Обретение же фокуса это истинное духовное рождение человека, момент подлинного соединения с Жизнью. Можете назвать это «крещением». И это второе рождение может отстоять от первого физического на много лет. А может что бывает очень часто не наступить вообще. Возможно, из такого понимания сюжета об Адаме и Еве я вижу не крест на Голгофе, а древо в саду Эдема, когда читаю: «Он грехи наши Сам вознес телом Своим на древо, дабы мы, избавившись от грехов, жили для правды: ранами Его вы исцелились» (1 Петр 2.24), ибо «проклят всяк, висящий на древе» (Гал 3.13), то есть тот, кто сам не стал древом, не реализовал себя.
ПрикладноеЧто со всем этим делать? Решиться и переступить через животный страх, чтобы познать и принять свою природу. Она дана каждому из нас от рождения, уникальная, как роговица глаза или рисунок на пальцах, поэтому найти ее, следуя неким научным классификациям или тем более эталонам, невозможно. Нам попросту не с чем сравнивать свою самость. Хотя всю жизнь мы только это и делаем. Принимая то или иное решение в расфокусированном состоянии, мы, словно на костыли, опираемся на то, что находится вне нас: характеры родных и близких, мнения, социальные нормы и тренды. Между тем, сравнивать в подлинном поиске нужно только с самим собой.
Настало время перенести точку опоры решений на самый мощный фундамент нашу внутреннюю уникальность. От природы мы полностью соответствуем себе, то есть мы попросту счастливы: наш идеальный фокус когда-то обеспечивал 100 % совпадения «могу», «хочу» и «надо». Как? Вернемся в раннее детство большинства из нас.

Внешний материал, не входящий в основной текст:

/-! ### The tests and the defect list (R18, R404, R414) -/

/-- The bits that `setBits` writes read as written. -/
theorem bits_setBits (v hi lo x : Nat) : bits (setBits v hi lo x) hi lo = x % 2 ^ (hi + 1 - lo) := by
  have hq : 0 < 2 ^ lo := Nat.two_pow_pos lo
  have hw : 0 < 2 ^ (hi + 1 - lo) := Nat.two_pow_pos _
  simp only [bits, setBits, Nat.shiftRight_eq_div_pow, Nat.shiftLeft_eq]
  generalize 2 ^ lo = q at *
  generalize 2 ^ (hi + 1 - lo) = w at *
  have hle : v / q % w * q ≤ v := (Nat.mul_le_mul_right q (Nat.mod_le _ w)).trans (Nat.div_mul_le_self v q)
  have hdiv : (v - v / q % w * q) / q = v / q - v / q % w := by rw [Nat.mul_comm, Nat.sub_mul_div]
  have hsub : v / q - v / q % w = w * (v / q / w) := by have := Nat.div_add_mod (v / q) w; omega
  rw [Nat.add_mul_div_right _ _ hq, hdiv, hsub, Nat.mul_add_mod, Nat.mod_mod]

/-- Cutting a word off above a field leaves the field. -/
theorem bits_mod_two_pow {n hi : Nat} (v lo : Nat) (h : hi < n) : bits (v % 2 ^ n) hi lo = bits v hi lo := by
  simp only [bits]
  refine Nat.eq_of_testBit_eq fun i => ?_
  simp only [Nat.testBit_mod_two_pow, Nat.testBit_shiftRight]
  by_cases hi' : i < hi + 1 - lo
  · simp [hi', show lo + i < n by omega]
  · simp [hi']

/-- SLOT_MAP shows the slot set. -/
theorem Dev.slotOf_setSlotOf (d : Dev) (h p : Nat) : (d.setSlotOf h p).slotOf h = p % 16 := by
  have hne : Obj.SLOT_MAP.key (h / 8) 0 ≠ Obj.PHYSICAL_HEARTH.key h 0 := by
    simp only [ObjDef.key, Obj.SLOT_MAP, Obj.PHYSICAL_HEARTH, Kind.stride]
    omega
  have hwidth : Obj.SLOT_MAP.bitsOf = 32 := by decide
  rw [Dev.slotOf, Dev.setSlotOf, Dev.get_put_ne _ _ hne, Dev.get_put_self, hwidth, bits_mod_two_pow _ _ (by omega), bits_setBits,
    show 4 * (h % 8) + 3 + 1 - 4 * (h % 8) = 4 by omega]
  rfl

/-- PHYS_STATUS shows the status set. -/
theorem Dev.physOf_setPhys (d : Dev) (c v : Nat) {p : Nat} (hp : p < 9) : (d.setPhys c p v).physOf c p = v % 8 := by
  have hwidth : Obj.PHYS_STATUS.bitsOf = 32 := by decide
  rw [Dev.physOf, Dev.setPhys, Dev.get_put_self, hwidth, bits_mod_two_pow _ _ (by omega), bits_setBits, show 3 * p + 2 + 1 - 3 * p = 3 by omega]
  rfl

/-- A hearth that has failed its test is shown absent, without a slot; its physical slot `p` is shown failed. -/
def Dev.showFailed (d : Dev) (h p fail : Nat) : Dev :=
  (((d.setPhys (h / 8) p 4).setSlotOf h 15).put Obj.HEARTH_STATE hAbsent h).put Obj.TEST_RESULT (fail % 2 ^ 16 * 2 ^ 16 + 3) h

/-- Keys of what a failed test writes. -/
def failedKeys (h : Nat) : List Nat :=
  [Obj.PHYS_STATUS.key (h / 8) 0, Obj.SLOT_MAP.key (h / 8) 0, Obj.PHYSICAL_HEARTH.key h 0, Obj.HEARTH_STATE.key h 0, Obj.TEST_RESULT.key h 0]

theorem Dev.resetTestFails_eq (d : Dev) (v : Vault) (h fail : Nat) :
    d.resetTestFails v h fail = (d.appendDefect v 1 2 (9 * (h / 8) + d.slotOf h) fail).showFailed h (d.slotOf h) fail := rfl

theorem Dev.showFailed_onlyOd (d : Dev) (h p fail : Nat) : d.OnlyOd (d.showFailed h p fail) (failedKeys h) := by
  have hphys : d.OnlyOd (d.setPhys (h / 8) p 4) (failedKeys h) := Dev.put_onlyOd (by simp [failedKeys])
  have hmap : ∀ b : Dev, b.OnlyOd (b.setSlotOf h 15) (failedKeys h) := fun b => by
    unfold Dev.setSlotOf
    extract_lets b1
    have h1 : b.OnlyOd b1 (failedKeys h) := Dev.put_onlyOd (by simp [failedKeys])
    exact h1.trans (Dev.put_onlyOd (by simp [failedKeys]))
  exact ((hphys.trans (hmap _)).trans (Dev.put_onlyOd (by simp [failedKeys]))).trans (Dev.put_onlyOd (by simp [failedKeys]))

theorem Dev.showFailed_shows (d : Dev) (h p fail : Nat) :
    (d.showFailed h p fail).get Obj.HEARTH_STATE h = hAbsent ∧ (d.showFailed h p fail).slotOf h = 15 ∧
    (d.showFailed h p fail).get Obj.TEST_RESULT h = fail % 2 ^ 16 * 2 ^ 16 + 3 ∧ (p < 9 → (d.showFailed h p fail).physOf (h / 8) p = 4) := by
  have hslot : ∀ {o : ObjDef}, o.OfHearth → Obj.SLOT_MAP.key (h / 8) 0 ≠ o.key h 0 ∧ Obj.PHYS_STATUS.key (h / 8) 0 ≠ o.key h 0 := fun {o} ho => by
    obtain ⟨ok, hbase, -, -⟩ := ho
    simp only [ObjDef.key, ok, Obj.SLOT_MAP, Obj.PHYS_STATUS, Kind.stride]
    omega
  have hphysmap : Obj.PHYS_STATUS.key (h / 8) 0 ≠ Obj.SLOT_MAP.key (h / 8) 0 := by
    simp only [ObjDef.key, Obj.SLOT_MAP, Obj.PHYS_STATUS, Kind.stride]
    omega
  refine ⟨?_, ?_, ?_, fun hp => ?_⟩
  · rw [Dev.showFailed, Dev.get_put_ne _ _ (hearthKey_ne (by decide) (by decide) (.inr (.inl (by decide)))), Dev.get_put_self]
    rfl
  · rw [Dev.slotOf, Dev.showFailed, Dev.get_put_ne _ _ (hslot (by decide)).1, Dev.get_put_ne _ _ (hslot (by decide)).1]
    exact Dev.slotOf_setSlotOf _ h 15
  · rw [Dev.showFailed, Dev.get_put_self]
    have hwidth : Obj.TEST_RESULT.bitsOf = 32 := by decide
    rw [hwidth]
    omega
  · rw [Dev.physOf, Dev.showFailed, Dev.get_put_ne _ _ (hslot (by decide)).2, Dev.get_put_ne _ _ (hslot (by decide)).2, Dev.setSlotOf,
      Dev.get_put_ne _ _ (hslot (by decide)).2, Dev.get_put_ne _ _ hphysmap]
    exact Dev.physOf_setPhys d (h / 8) 4 hp

/-- RESET_TEST_DONE of a hearth that is under test. -/
theorem Dev.cmdTestDone_of_mine {d : Dev} {h : Nat} (v : Vault) (fail : Nat)
    (hm : (d.resets.any fun (r : ResetRun) => r.drained && r.testing.contains h && decide (levelOf r.part < 2)) = true) :
    ∃ rs, d.cmdTestDone v h fail = (if fail = 0 then ({ d with resets := rs } : Dev).put Obj.TEST_RESULT 2 h
      else ({ d with resets := rs } : Dev).resetTestFails v h fail).settleResets := ⟨_, if_pos hm⟩

/-- RESET_TEST_DONE. -/
theorem resetTestDone_clauses (s : State) (h : Fin 1024) (fail : Nat) (mine : Bool) (p : Nat) (hp : p = s.dev.slotOf h.val)
    (hmine : mine = (s.dev.resets.any fun (r : ResetRun) => r.drained && r.testing.contains h.val && decide (levelOf r.part < 2))) :
    (mine = false → exec (.resetTestDone h fail) s = .next s) ∧
    (mine = true → fail = 0 →
      ∃ t, exec (.resetTestDone h fail) s = .next t ∧ t.dev.get Obj.TEST_RESULT h.val = 2 ∧ t.dev.hearths = s.dev.hearths ∧ s.KeepsMemory t) ∧
    (mine = true → fail ≠ 0 →
      ∃ t, exec (.resetTestDone h fail) s = .next t ∧ t.dev.get Obj.HEARTH_STATE h.val = hAbsent ∧ t.dev.slotOf h.val = 15 ∧
        t.dev.get Obj.TEST_RESULT h.val = fail % 2 ^ 16 * 2 ^ 16 + 3 ∧ (p < 9 → t.dev.physOf (h.val / 8) p = 4) ∧
        s.DefectQueued t 1 2 (9 * (h.val / 8) + p) fail ∧ t.dev.hearths = s.dev.hearths ∧ s.KeepsMemory t) := by
  subst hmine
  have hexec : exec (.resetTestDone h fail) s = .next { s with dev := s.dev.cmdTestDone s.vault h.val fail } := rfl
  have hevent := fun {o : ObjDef} (ho : o.OfHearth) => hearthKey_not_event ho h.val
  refine ⟨fun hnone => ?_, fun hsome hpass => ⟨_, hexec, ?_⟩, fun hsome hfail => ⟨_, hexec, ?_⟩⟩
  · rw [hexec, Dev.cmdTestDone, if_neg (by rw [hnone]; exact Bool.false_ne_true)]
  · obtain ⟨rs, e⟩ := Dev.cmdTestDone_of_mine s.vault fail hsome
    rw [e, if_pos hpass]
    obtain ⟨hhearths, hhbm, hslow, -, -, hobjs⟩ := (({ s.dev with resets := rs } : Dev).put Obj.TEST_RESULT 2 h.val).settleResets_keeps
    refine ⟨?_, hhearths, hhbm, hslow, rfl, rfl⟩
    rw [hobjs.get (hevent (by decide)), Dev.get_put_self]
    rfl
  · obtain ⟨rs, e⟩ := Dev.cmdTestDone_of_mine s.vault fail hsome
    have hslot : ({ s.dev with resets := rs } : Dev).slotOf h.val = p := hp.symm
    rw [e, if_neg hfail, Dev.resetTestFails_eq, hslot]
    obtain ⟨d, hd⟩ : ∃ d, d = ({ s.dev with resets := rs } : Dev) := ⟨_, rfl⟩
    rw [← hd]
    obtain ⟨khearths, khbm, kslow⟩ := (d.appendDefect_noted s.vault 1 2 (9 * (h.val / 8) + p) fail).keeps
    obtain ⟨a, ha⟩ : ∃ a, a = d.appendDefect s.vault 1 2 (9 * (h.val / 8) + p) fail := ⟨_, rfl⟩
    rw [← ha] at khearths khbm kslow ⊢
    obtain ⟨hstate, hmap, hresult, hphys⟩ := a.showFailed_shows h.val p fail
    have honly := a.showFailed_onlyOd h.val p fail
    generalize a.showFailed h.val p fail = b at *
    obtain ⟨hhearths, hhbm, hslow, hstore, -, hobjs⟩ := b.settleResets_keeps
    have hcluster : ∀ {o : ObjDef}, o.kind = .cluster ∧ 0x14000 ≤ o.base → o.key (h.val / 8) 0 ∉ eventKeys := fun {o} ho hm => by
      have := lt_of_mem_eventKeys hm
      simp only [ObjDef.key, ho.1, Kind.stride] at this
      omega
    have hstatus : Obj.DEFECT_STATUS.key 0 0 ∉ failedKeys h.val := by
      simp [failedKeys, ObjDef.key, Obj.DEFECT_STATUS, Obj.PHYS_STATUS, Obj.SLOT_MAP, Obj.PHYSICAL_HEARTH, Obj.HEARTH_STATE, Obj.TEST_RESULT, Kind.stride]
      omega
    have bstatus : b.get Obj.DEFECT_STATUS = a.get Obj.DEFECT_STATUS := honly.get hstatus
    obtain ⟨⟨_, rfl⟩, -⟩ := honly
    refine ⟨?_, ?_, ?_, fun hp => ?_, ?_, hhearths.trans (khearths.trans ?_), hhbm.trans (khbm.trans ?_), hslow.trans (kslow.trans ?_), rfl, rfl⟩
    · rw [hobjs.get (hevent (by decide)), hstate]
    · rw [Dev.slotOf, hobjs.get (hcluster (by decide))]
      exact hmap
    · rw [hobjs.get (hevent (by decide)), hresult]
    · rw [Dev.physOf, hobjs.get (hcluster (by decide))]
      exact hphys hp
    · refine State.defectQueued_append (d := d) 1 2 _ fail (by rw [hd]) (by rw [hd]; rfl) (by rw [hd]; rfl) ?_ ?_
      · rw [hstore, ← ha]
      · rw [hobjs.get (by decide), bstatus, ← ha]
    · rw [hd]
    · rw [hd]
    · rw [hd]
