-- ==== Sys2Proof/Machine/Stack.lean ====
section
/-! DEFINITION. PUSH and POP (42_stack.md). -/

namespace Sys2Proof.Machine

/-- PUSH: the pushed register is read after the decrement, so PUSH R7 stores the decremented stack pointer (R100;
decision D23, log 14). -/
def execPush (reg : Byte) (s : State) : Host.Outcome State Fault Refusal :=
  .next (withReg reg s fun r => stackPush (fun s1 => s1.reg r) s fun t => advance 2 t)

/-- POP: the register is written before x[7] is incremented, so POP R7 ends with the popped byte plus 1 (R101; decision
D23, log 14). -/
def execPop (reg : Byte) (s : State) : Host.Outcome State Fault Refusal :=
  .next (withReg reg s fun r => orRaise s (stackTop s) fun v =>
    let s1 := s.setReg r v
    advance 2 (s1.setReg spIdx s1.spUp))

end Sys2Proof.Machine
end

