-- ==== Sys2Proof/Safety.lean ====
section
/-! DEFINITION. The terms claims are stated in: what a cause may record, the invariant every step keeps, how a run ends, and
which registers and which cell an instruction may write. -/

namespace Sys2Proof.Machine

/-- The values a halt cause may record (60_exceptions.md R166). -/
def HaltCause.Legal (p : Params) : HaltCause → Prop
  | .hlt => True
  | .unknownOpcode op => lookup op = none
  | .divideByZero op => op = opcodeByte .div ∨ op = opcodeByte .mod
  | .addressOutOfRange addr => p.memSize.toNat ≤ addr ∧ addr ≤ 256
  | .invalidRegister b => 7 < b.toNat

/-- A Halted state records a legal cause (R20, R166). -/
def RunState.Legal (p : Params) : RunState → Prop
  | .ready => True
  | .running => True
  | .halted c => c.Legal p

/-- At most one of the three flags is set (R18). -/
abbrev Flags.AtMostOne (f : Flags) : Prop := !(f.e && f.g) && !(f.e && f.l) && !(f.g && f.l)

/-- Exactly one of the three flags is set (R18, R126). -/
abbrev Flags.ExactlyOne (f : Flags) : Prop := f.AtMostOne ∧ (f.e || f.g || f.l)

/-- Every listed cell exists (R24). -/
def Memory.Below (n : Nat) (m : Memory) : Prop := ∀ c ∈ m, c.1 < n

/-- The invariant of the machine: the parameters are legal (R2), memory is in its canonical form and lists only cells that
exist (R24), at most one flag is set (R18), and a halt cause records a legal value (R166). -/
structure State.Inv (s : State) : Prop where
  params : s.params.Legal
  canonical : s.mem.wf = true
  inRange : s.mem.Below s.params.memSize.toNat
  flags : s.fl.AtMostOne
  cause : s.run.Legal s.params

/-- The run has ended in a fatal error (R165, R195). -/
def State.Failed (s : State) : Prop := ∃ c, s.run = .halted c ∧ c ≠ .hlt

/-- The run has ended normally: the cause is Hlt (R195). -/
def State.EndedNormally (s : State) : Prop := s.run = .halted .hlt

/-- `t` is reached from `s` by steps. -/
inductive Reaches (s : State) : State → Prop where
  | refl : Reaches s s
  | tail {t u : State} : Reaches s t → step t = .next u → Reaches s u

/-- The registers an instruction may write (10_state.md R13): its destination operand, and register 7 for the stack
instructions. An operand byte above 7 names none. -/
def writesReg (i : Instr) (r : RegIdx) : Bool :=
  match i with
  | .nop => false
  | .hlt => false
  | .ldi d _ => d.toNat == r.val
  | .ld d _ => d.toNat == r.val
  | .st _ _ => false
  | .push _ => r == spIdx
  | .pop d => d.toNat == r.val || r == spIdx
  | .prn _ => false
  | .pra _ => false
  | .add a _ => a.toNat == r.val
  | .sub a _ => a.toNat == r.val
  | .mul a _ => a.toNat == r.val
  | .div a _ => a.toNat == r.val
  | .mod a _ => a.toNat == r.val
  | .cmp _ _ => false
  | .and a _ => a.toNat == r.val
  | .or a _ => a.toNat == r.val
  | .xor a _ => a.toNat == r.val
  | .shl a _ => a.toNat == r.val
  | .shr a _ => a.toNat == r.val
  | .not a => a.toNat == r.val
  | .inc a => a.toNat == r.val
  | .dec a => a.toNat == r.val
  | .addi d _ _ => d.toNat == r.val
  | .call _ => r == spIdx
  | .ret => r == spIdx
  | .jmp _ => false
  | .jeq _ => false
  | .jne _ => false

/-- The content of the register an operand byte names, as an address. -/
def registerAddress (b : Byte) (s : State) : Option Nat := (regIndex b).toOption.map fun r => (s.reg r).toNat

/-- The address an instruction stores to (20_memory.md R33): ST at the content of its address register, PUSH and CALL at
the decremented stack pointer; the others store nothing. -/
def storeAddress (i : Instr) (s : State) : Option Nat :=
  match i with
  | .nop => none
  | .hlt => none
  | .ldi _ _ => none
  | .ld _ _ => none
  | .st addr _ => registerAddress addr s
  | .push _ => some s.spDown.toNat
  | .pop _ => none
  | .prn _ => none
  | .pra _ => none
  | .add _ _ => none
  | .sub _ _ => none
  | .mul _ _ => none
  | .div _ _ => none
  | .mod _ _ => none
  | .cmp _ _ => none
  | .and _ _ => none
  | .or _ _ => none
  | .xor _ _ => none
  | .shl _ _ => none
  | .shr _ _ => none
  | .not _ => none
  | .inc _ => none
  | .dec _ => none
  | .addi _ _ _ => none
  | .call _ => some s.spDown.toNat
  | .ret => none
  | .jmp _ => none
  | .jeq _ => none
  | .jne _ => none

/-- The address of an instruction's data access, read or write (20_memory.md R33): the address register of LD and ST, the
stack pointer of POP and RET, the decremented stack pointer of PUSH and CALL. -/
def dataAddress (i : Instr) (s : State) : Option Nat :=
  match i with
  | .nop => none
  | .hlt => none
  | .ldi _ _ => none
  | .ld _ src => registerAddress src s
  | .st addr _ => registerAddress addr s
  | .push _ => some s.spDown.toNat
  | .pop _ => some (s.reg spIdx).toNat
  | .prn _ => none
  | .pra _ => none
  | .add _ _ => none
  | .sub _ _ => none
  | .mul _ _ => none
  | .div _ _ => none
  | .mod _ _ => none
  | .cmp _ _ => none
  | .and _ _ => none
  | .or _ _ => none
  | .xor _ _ => none
  | .shl _ _ => none
  | .shr _ _ => none
  | .not _ => none
  | .inc _ => none
  | .dec _ => none
  | .addi _ _ _ => none
  | .call _ => some s.spDown.toNat
  | .ret => some (s.reg spIdx).toNat
  | .jmp _ => none
  | .jeq _ => none
  | .jne _ => none

/-- The divisor of DIV and MOD is not 0 (60_exceptions.md R168); the other instructions have none. -/
def divisorNonzero (i : Instr) (s : State) : Prop :=
  ∀ (a b : Byte) (r : RegIdx), i = .div a b ∨ i = .mod a b → b.toNat = r.val → s.reg r ≠ 0#8

/-- `t` is `s` but for the program counter, which is `pc`. -/
structure OnlyPc (s t : State) (pc : Nat) : Prop where
  pc : t.pc.toNat = pc
  regs : ∀ r, t.reg r = s.reg r
  params : t.params = s.params
  fl : t.fl = s.fl
  mem : t.mem = s.mem
  run : t.run = s.run
  out : t.out = s.out

/-- `t` is `s` but for register `d`, which holds `v`, and the program counter, which is `pc`. -/
structure OnlyRegister (s t : State) (d : RegIdx) (v pc : Nat) : Prop where
  value : (t.reg d).toNat = v
  regs : ∀ r, r ≠ d → t.reg r = s.reg r
  pc : t.pc.toNat = pc
  params : t.params = s.params
  fl : t.fl = s.fl
  mem : t.mem = s.mem
  run : t.run = s.run
  out : t.out = s.out

end Sys2Proof.Machine
end

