/-- 70_reset_and_hazards.md R190: the host's reset gives every piece of state its reset value from any state, nothing but
the parameters survives, and from Halted neither a step nor a load nor a start leads anywhere. The flags' reset value is
decision D12 (log 11); that a step in Halted answers no next state is how the model renders R70 (log 5). -/
def Obligations.HostResetAloneLeavesHalted : Prop :=
  (∀ s : State,
    (∀ r : RegIdx, r ≠ 7 → s.hostReset.reg r = 0#8) ∧ s.hostReset.reg 7 = s.params.spInit ∧
    s.hostReset.pc = 0#8 ∧ s.hostReset.fl = { e := false, g := false, l := false } ∧
    (∀ a, s.hostReset.mem.read a = 0#8) ∧ s.hostReset.run = .ready ∧ s.hostReset.out = [] ∧
    s.hostReset.params = s.params) ∧
  (∀ (s t : State) (c : HaltCause), s.run = .halted c →
    step s ≠ .next t ∧ s.hostStart ≠ .next t ∧ (∀ bs, s.hostLoad bs ≠ .next t) ∧ (∀ a v, s.hostLoadByte a v ≠ .next t))

/-- 40_execution_cycle.md R80: start is defined in Ready only (decision D20), and sets run to Running and nothing else.
Elsewhere the model refuses it (log 16). -/
def Obligations.StartOnlyFromReady : Prop :=
  ∀ s : State,
    (s.run = .ready → ∃ t, s.hostStart = .next t ∧ t.run = .running ∧ t.params = s.params ∧ (∀ r, t.reg r = s.reg r) ∧
      t.pc = s.pc ∧ t.fl = s.fl ∧ t.mem = s.mem ∧ t.out = s.out) ∧
    (s.run ≠ .ready → s.hostStart = .refused .startNotReady)

/-- 70_reset_and_hazards.md R192, R194 (decision D18, log 16): in Ready a program of at most MEM_SIZE bytes is written from
address 0 on, one byte a cell, and nothing else changes; a longer program, and a load outside Ready, is refused. -/
def Obligations.LoadWritesProgramFromZero : Prop :=
  ∀ (s : State) (program : List Byte), s.mem.wf = true →
    (s.run = .ready → program.length ≤ s.params.memSize.toNat →
      ∃ t, s.hostLoad program = .next t ∧
        (∀ i, t.mem.read i = program.getD i (s.mem.read i)) ∧ t.mem.wf = true ∧
        (∀ r, t.reg r = s.reg r) ∧ t.pc = s.pc ∧ t.fl = s.fl ∧ t.run = s.run ∧ t.out = s.out ∧ t.params = s.params) ∧
    (s.run = .ready → s.params.memSize.toNat < program.length → ∀ t, s.hostLoad program ≠ .next t) ∧
    (s.run ≠ .ready → s.hostLoad program = .refused .loadNotReady)

/-- 70_reset_and_hazards.md R191: after reset, load and start the machine is Running at address 0, with the program in
memory and zero beyond it. That all flags are false is decision D12 (log 11), the loader's limit is decision D18 (log 16), that
start works in Ready is decision D20 (log 16), and launch as the host's reset, load and start is the model's rendering of
them (log 8). -/
def Obligations.LaunchStartsProgramAtZero : Prop :=
  ∀ (p : Params) (program : List Byte), program.length ≤ p.memSize.toNat →
    ∃ t, launch p program = .next t ∧ t.run = .running ∧ t.pc = 0#8 ∧
      (∀ i, t.mem.read i = program.getD i 0#8) ∧ t.reg 7 = p.spInit ∧ (∀ r, r ≠ 7 → t.reg r = 0#8) ∧
      t.fl = { e := false, g := false, l := false } ∧ t.out = [] ∧ t.params = p

/-! ### The step -/

/-- 40_execution_cycle.md R70: a step is taken in Running only; there it always leads to one next state, and it executes
exactly one instruction or raises exactly one fatal error of the fetch or the dispatch. -/
def Obligations.StepsOnlyWhileRunning : Prop :=
  ∀ s : State,
    (s.run ≠ .running → ∀ t, step s ≠ .next t) ∧
    (s.run = .running → ∃ t, step s = .next t ∧
      ((∃ w i, fetch s = .ok w ∧ decode w = .ok i ∧ exec i s = .next t) ∨
       (∃ c, c ≠ .hlt ∧ t = s.setRun (.halted c) ∧ ∀ w i, fetch s = .ok w → decode w ≠ .ok i)))

/-- What the model's step answers where R70 lets nothing execute: a named fault (the model's own rendering, log 5). -/
def Obligations.StepOutsideRunningIsNamedFault : Prop :=
  ∀ s : State,
    (s.run = .ready → step s = .fault .notStarted) ∧
    (∀ c, s.run = .halted c → step s = .fault (.halted c))

/-- 40_execution_cycle.md R71 to R75, R81: where the bytes at pc exist and decode to an instruction, the step is that
instruction's execution. The step adds nothing around it. The range check of the operand reads is decision D11 (log 13),
the third operand byte is decision D4 (log 4). -/
def Obligations.StepRunsTheDecodedInstruction : Prop :=
  ∀ (s : State) (w : Window) (i : Instr), s.run = .running →
    s.pc.toNat + 2 < s.params.memSize.toNat →
    w.op = s.mem.read s.pc.toNat → w.opa = s.mem.read (s.pc.toNat + 1) → w.opb = s.mem.read (s.pc.toNat + 2) →
    (w.op >>> 6 = 3#8 → s.pc.toNat + 3 < s.params.memSize.toNat ∧ w.opc = s.mem.read (s.pc.toNat + 3)) →
    decode w = .ok i →
    step s = exec i s

/-- 40_execution_cycle.md R71, R73 and 60_exceptions.md R172 items 1 and 2: the first byte of the cycle that lies outside
memory is raised, before the opcode is looked up, and nothing else changes (decisions D9, D11, D19; log 13, log 17). The read
at pc + 3, made when the opcode's two high bits are 11, assigned or not, is decision D4 (log 4). -/
def Obligations.FetchRaisesFirstMissingAddress : Prop :=
  ∀ s : State, s.run = .running →
    (s.params.memSize.toNat ≤ s.pc.toNat →
      step s = .next (s.setRun (.halted (.addressOutOfRange s.pc.toNat)))) ∧
    (s.params.memSize.toNat = s.pc.toNat + 1 →
      step s = .next (s.setRun (.halted (.addressOutOfRange (s.pc.toNat + 1))))) ∧
    (s.params.memSize.toNat = s.pc.toNat + 2 →
      step s = .next (s.setRun (.halted (.addressOutOfRange (s.pc.toNat + 2))))) ∧
    (s.params.memSize.toNat = s.pc.toNat + 3 → s.mem.read s.pc.toNat >>> 6 = 3#8 →
      step s = .next (s.setRun (.halted (.addressOutOfRange (s.pc.toNat + 3)))))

Здесь мы здоровы, хорошо чувствуем, какой объем нагрузки для развития нам необходим, сколько спать и как восстанавливать силы. Мы не истязаем себя диетами, спортзалами, но при этом всегда бодры и нагружены физически.
При этом мы в достатке. Мы выражаем себя в огромном труде обучения, усвоения, осмысления (скорее всего, никогда больше в жизни мы не будем так трудиться, изучая окружающий мир, как в этот период). Проявляем себя в творчестве, еще не осознавая, как называется то шедевральное, что мы тайно вытворяем фломастерами на новых обоях. В ответ мы получаем достаточный поток благ в виде еды, безопасности и домашнего тепла.
Наше восприятие обострено мы искренне и безусловно радуемся и огорчаемся, усваивая все, что встречаем на своем пути, без фильтров и оценок. Именно в это время мы выдаем те мысли, которые родители раньше записывали в особые тетради, а сегодня тиражируют на весь мир в социальных сетях демонстрируем «мудрость не по годам».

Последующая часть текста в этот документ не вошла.